Around two hours in, things finally ramp up. The last fifteen minutes are actually decent, dragged along by great acting from Woodley and the ever-spectacular Miles Teller. Everyone else slows them down, notably James, Jai Courtney, and Kate Winslet, who is in this movie for no apparent reason. She’s terrible.

Ultimately, Divergent is Hunger Games without the stakes, Twilight without the romance, Harry Potter without the magic. The Disney Channel-level acting and plot cramps you up like Hunger Pangs; this isn’t Katniss, it’s cat piss.

In the end, you leave Divergent telling yourself that this was just a dream; maybe you ate some bad shellfish and hallucinated the whole thing.
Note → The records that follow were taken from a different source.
-- ==== Sys2Proof/Machine/StateCore.lean ====
section
/-! DEFINITION. What one core holds (R29 to R73, R111, R214 to R246, R382): plain data. Every field's default is its
value at module reset; the doc comment of a field gives its width, its rule and what the reset value rests on. -/

namespace Sys2Proof.Machine

/-- One level of a hardware loop (R171). -/
structure LoopLevel where
  start : Nat
  stop : Nat
  count : Nat
  deriving DecidableEq, Repr

/-- The trap state of a strand (R382). -/
structure TrapRegs where
  /-- %tcause: 64 bits, SYND [7:0], INH [8], PAST [9]; R382; reset 0 -/
  cause : Word := 0
  /-- %tepc: 64 bits, PC [14:0]; R382; reset 0 -/
  epc : Word := 0
  /-- %tword: 64 bits, WORD [31:0]; R382; reset 0 -/
  word : Word := 0
  /-- %taddr: 64 bits; R382; reset 0 -/
  addr : Word := 0
  /-- %tinfo: 64 bits; R382, R383; reset 0 -/
  info : Word := 0
  /-- %tvec: 64 bits, EN [0], ENTRY [15:1]; R382; reset 0 -/
  vec : Word := 0
  /-- %tscr: 64 bits; R382; reset 0 -/
  scr : Word := 0
  deriving DecidableEq, Repr

/-- Why a word is not ready (R31): it waits for a queue entry to pop, for a free entry to push, or for something else. -/
inductive Wait where
  | pop (partner : StrandId)
  | push (partner : StrandId)
  | other
  deriving DecidableEq, Repr

/-- A strand found in its join slot: the cycle of the finding, what its word waits for, and the queues the word pops from
and pushes to (R32, R35, R54). -/
structure JoinRec where
  cycle : Nat
  waits : List Wait
  pops : List StrandId
  pushes : List StrandId
  deriving DecidableEq, Repr

/-- What holds back a strand's next word after an instruction that waits (R174, R175, R176, R194, R224, R244, R254). -/
inductive Block where
  | none
  /-- `cwait` or `bar`: until the counter holds the value; the word's index and loop stack, for a trap at it -/
  | counter (handle value : Word) (pc : Nat) (loops : List LoopLevel)
  /-- a `bar` whose own add has not been made; n participants -/
  | barrier (handle n : Word) (tok : Nat) (pc : Nat) (loops : List LoopLevel)
  /-- a remote wait, registered at the other module's hub or not yet (R66) -/
  | remote (handle value : Word) (registered : Bool) (pc : Nat) (loops : List LoopLevel)
  /-- `mfence` at the strand's own word: its markers are placed, behind every command older than the token -/
  | fence (mask : Nat) (tok : Nat)
  /-- `mwait`: until the entries that target the accumulator and entered the queue in an earlier cycle have retired -/
  | accum (c : Nat) (cycle : Nat)
  /-- `trwait` -/
  | treadle
  /-- `twait` -/
  | tile (t : Nat)
  /-- until the variable-latency result with this token has been written -/
  | result (tok : Nat)
  /-- `tlbinv`: until none of these engine commands (core and token) still holds a dropped translation -/
  | drained (pend : List (Nat × Nat))
  /-- `cwb`, `cinv`: until the write-backs with this token have reached their homes -/
  | writeBacks (tok : Nat)
  /-- `coll`: while the collective with this token is beyond the 16 in flight (R340) -/
  | collective (tok : Nat)
  deriving DecidableEq, Repr

/-- One strand (R29, R30, R50). -/
structure Strand where
  /-- running or stopped: 1 bit; R30; reset stopped -/
  running : Bool := false
  /-- program counter: word index 0 to 24,576; R29; reset 0 (DESIGN CHOICE 0, log 3) -/
  pc : Nat := 0
  /-- first cycle in which the stall count and any transfer delay of the previous word have elapsed; R144, R149; reset 0 -/
  readyAt : Nat := 0
  /-- x0 to x31: 32 of 64 bits; R50; reset 0 (R39 states it at launch; DESIGN CHOICE 0 before, log 3) -/
  x : SMap Word := []
  /-- loop stack: four levels; R171; reset empty (DESIGN CHOICE empty, log 3) -/
  loops : List LoopLevel := []
  /-- loop stack set aside by a handler; R385; reset empty -/
  aside : List LoopLevel := []
  /-- trap state; R382; reset 0 -/
  trap : TrapRegs := {}
  /-- %dmsub: 64 bits; R69; reset 0 -/
  dmsub : Word := 0
  /-- what holds back the next word; R174 to R176; reset none -/
  block : Block := .none
  /-- what held back the next word when the handler was entered; R385, R418; reset none -/
  asideBlock : Block := .none
  /-- the join slot; R32; reset empty -/
  join : Option JoinRec := none
  deriving DecidableEq, Repr

/-- One entry of a queue register: reserved at issue, written later, visible to readiness from a cycle on (R53). -/
structure QEntry where
  tok : Nat
  val : Option (Word × Nat)
  deriving DecidableEq, Repr

/-- One directed queue between two strands (R51 to R53). -/
structure Queue where
  /-- up to eight entries of 64 bits, head first; R51; reset empty -/
  entries : List QEntry := []
  /-- the cycle of the latest pop and the pops made in it, whose places are not yet free; R52, R53; reset 0 -/
  popCycle : Nat := 0
  popCount : Nat := 0
  deriving DecidableEq, Repr

/-- A mask pair (R61). -/
structure MaskPair where
  /-- row mask: 128 bits; R61, R39; reset all ones (R39 states it at launch; DESIGN CHOICE all ones before, log 3) -/
  row : BitVec 128 := BitVec.allOnes 128
  /-- column mask: 192 bits; R61, R39; reset all ones (R39 states it at launch; DESIGN CHOICE all ones before, log 3) -/
  col : BitVec 192 := BitVec.allOnes 192
  deriving DecidableEq, Repr

/-- Where a result goes: a scalar register (a queue alias writes the entry reserved under the word's token), a 32-lane V
destination together with `lat` (R56), or a mask pair (R225). -/
inductive Result where
  | x (r : Nat) (v : Word)
  | vec (code : Nat) (lanes : List W32)
  | mask (k : Nat) (m : MaskPair)
  deriving DecidableEq, Repr

/-- A fixed-latency write on its way (R145, R146): the strand, the word's token, the result and the cycle it lands in. -/
structure FixedWrite where
  strand : StrandId
  tok : Nat
  res : Result
  land : Nat
  /-- it leaves `lat` as it is: a write made again after a discard, past which a later result has reached `lat` (R123, R199) -/
  bare : Bool := false
  deriving DecidableEq, Repr

/-- A variable-latency result on its way (R145, R199); `known` once the value has been fetched. -/
structure VarResult where
  strand : StrandId
  tok : Nat
  res : List Result
  known : Bool
  deriving DecidableEq, Repr

/-- A special-register write that takes effect in the next cycle (R177). -/
structure SprWrite where
  strand : StrandId
  num : Nat
  val : Word
  deriving DecidableEq, Repr

/-- Vector state (R55, R56). -/
structure VecState where
  /-- grid: 1,024 elements of 32 bits, key 32i + j; R55, R39; reset 0 (R39 states it at launch; DESIGN CHOICE 0 before, log 3) -/
  grid : SMap W32 := []
  /-- o0 to o7: 8 x 32 lanes of 32 bits, key 32n + k; R56, R39; reset 0 (R39 states it at launch; DESIGN CHOICE 0 before, log 3) -/
  ofile : SMap W32 := []
  /-- lat: 32 lanes of 32 bits; R56, R39; reset 0 (R39 states it at launch; DESIGN CHOICE 0 before, log 3) -/
  lat : SMap W32 := []
  deriving DecidableEq, Repr

/-- Kinds of an outstanding access of a strand (R247, R251, R252, R210, R211, R225, R254). -/
inductive MopKind where
  | load (d : Nat) (sx : Bool)
  | store (bytes : List Byte)
  | amo (op : AmoOp) (d : Nat) (operand expected : Word)
  | red (op : RedOp) (f32 : Bool) (operand : W32)
  | vld (code : Nat)
  | vst (bytes : List Byte)
  | mkld (k : Nat)
  | tseal (t : Nat)
  | tdrop (t : Nat)
  deriving DecidableEq, Repr

/-- A part of a range of global memory that lies in one translation granule: its first PA, its length and the leaf's KV; the
translation is held by an engine from issue on (R399). -/
structure Seg where
  pa : Nat
  len : Nat
  kv : Bool
  deriving DecidableEq, Repr

/-- What a discarded strand returns to (R123, R379): its own state, the vector state (strand V), the mask pairs (strand M)
and the strand's fixed-latency writes on their way as they stood before the word, and the cycle in which they stood so. -/
structure Snapshot where
  strand : Strand
  vec : VecState
  masks : SMap MaskPair
  fixed : List FixedWrite
  cycle : Nat
  /-- the cycle of the latest variable-latency write of `lat` that it has taken, and the token of its word (R58) -/
  latBy : Nat × Nat := (0, 0)
  deriving DecidableEq, Repr

/-- How a walk failed an access: the level, a malformed entry, and HAVE where a leaf lacks a permission (R396). -/
structure WalkFail where
  level : Nat
  malf : Bool
  perm : Option Nat
  deriving DecidableEq, Repr

/-- An access that has issued and is not yet performed (R123, R125). -/
structure MemOp where
  strand : StrandId
  tok : Nat
  kind : MopKind
  space : Nat
  addr : Word
  len : Nat
  ord : Nat
  scope : Nat
  /-- module time of the first sending, for the 100 µs of R447 -/
  sent : Nat
  /-- PA, KV and RED of a `red` in space 0, which is translated before it is posted (R398) -/
  home : Option (Nat × Bool × Bool) := none
  /-- the parts of the bytes of a load, store or atomic in space 0 whose check passed as the word issued: none while it has
  not passed (R398) -/
  segs : List Seg := []
  /-- the end of the coalesced walk that the access waited for, where its check failed: level, and malformed or the leaf's
  permissions (R105, R400) -/
  walk : Option WalkFail := none
  /-- eviction class that the policy's thresholds give, none for the page's own (R115) -/
  cls : Option Nat := none
  /-- tokens of accesses of other strands that a bundle orders before this one (R124) -/
  after : List Nat := []
  /-- a read of this access, made ahead, has marked a line (R403) -/
  found : Bool := false
  /-- the core has stopped since, and no fault of the access is reported (R327) -/
  orphan : Bool := false
  snap : Snapshot
  deriving DecidableEq, Repr

/-- A pop made by a word younger than an access that has not retired (R123). -/
structure PopRec where
  strand : StrandId
  partner : StrandId
  tok : Nat
  entry : QEntry
  deriving DecidableEq, Repr

/-- A weight plane (R60, R217). -/
structure Plane where
  /-- 2 bits: 0 EMPTY, 1 LOADING, 2 LOADED, 3 COMPUTING; R60, R69 (%wstate); reset 0 -/
  state : Nat := 0
  /-- format tag of the last `wld` to issue for the plane; R217; reset none -/
  issueTag : Option Nat := none
  /-- format tag: 0 L8, 1 L6, 2 BF16, 3 I8; R60; reset 0 (DESIGN CHOICE 0, log 3) -/
  tag : Nat := 0
  /-- canonical W operand and scale strip, by byte; R60, R110, R39; reset 0 (R39 states it at launch; DESIGN CHOICE 0 before, log 3) -/
  bytes : SMap Byte := []
  deriving DecidableEq, Repr

/-- An operand of `wld` or `mma`: a tile group or a tile handle (R154, R218). -/
inductive OperandSrc where
  | tile (t : Nat)
  | handle (h : Word)
  deriving DecidableEq, Repr

/-- Work of an array-queue entry (R214). Formats: 0 L8, 1 L6, 2 BF16, 3 I8. -/
inductive ArrOp where
  | wld (fmt p : Nat) (src : OperandSrc)
  | mma (fmt c p : Nat) (mask : MaskPair) (z : Bool) (src : OperandSrc)
  | mzero (c : Nat)
  | mdrain (c t : Nat) (mask : MaskPair) (desc : Word)
  | mpbld (block : List Byte)
  | lutld (block : List Byte)
  | trgo (tcb : List Byte) (masks : List MaskPair) (looka lookd : Nat)
  deriving DecidableEq, Repr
You tell yourself, “this isn’t real,” hoping against all hope that it isn’t. Maybe Flight 370 never even existed. This is all a figment of your imagination, a cruel joke. Yeah, this week was just a wild nightmare. You click your heels together three times. This isn’t real… This isn’t real… This isn’t real…

Screams snap you out of it. You’re sitting next to a pre-pubescent girl’s volleyball team from the local middle school—they shriek every time Miles Teller is on-screen. Now it’s clear who this movie was made for, except this film calls for a different brand of ‘spike.’ You’ll have to down a few drinks to make it through this one.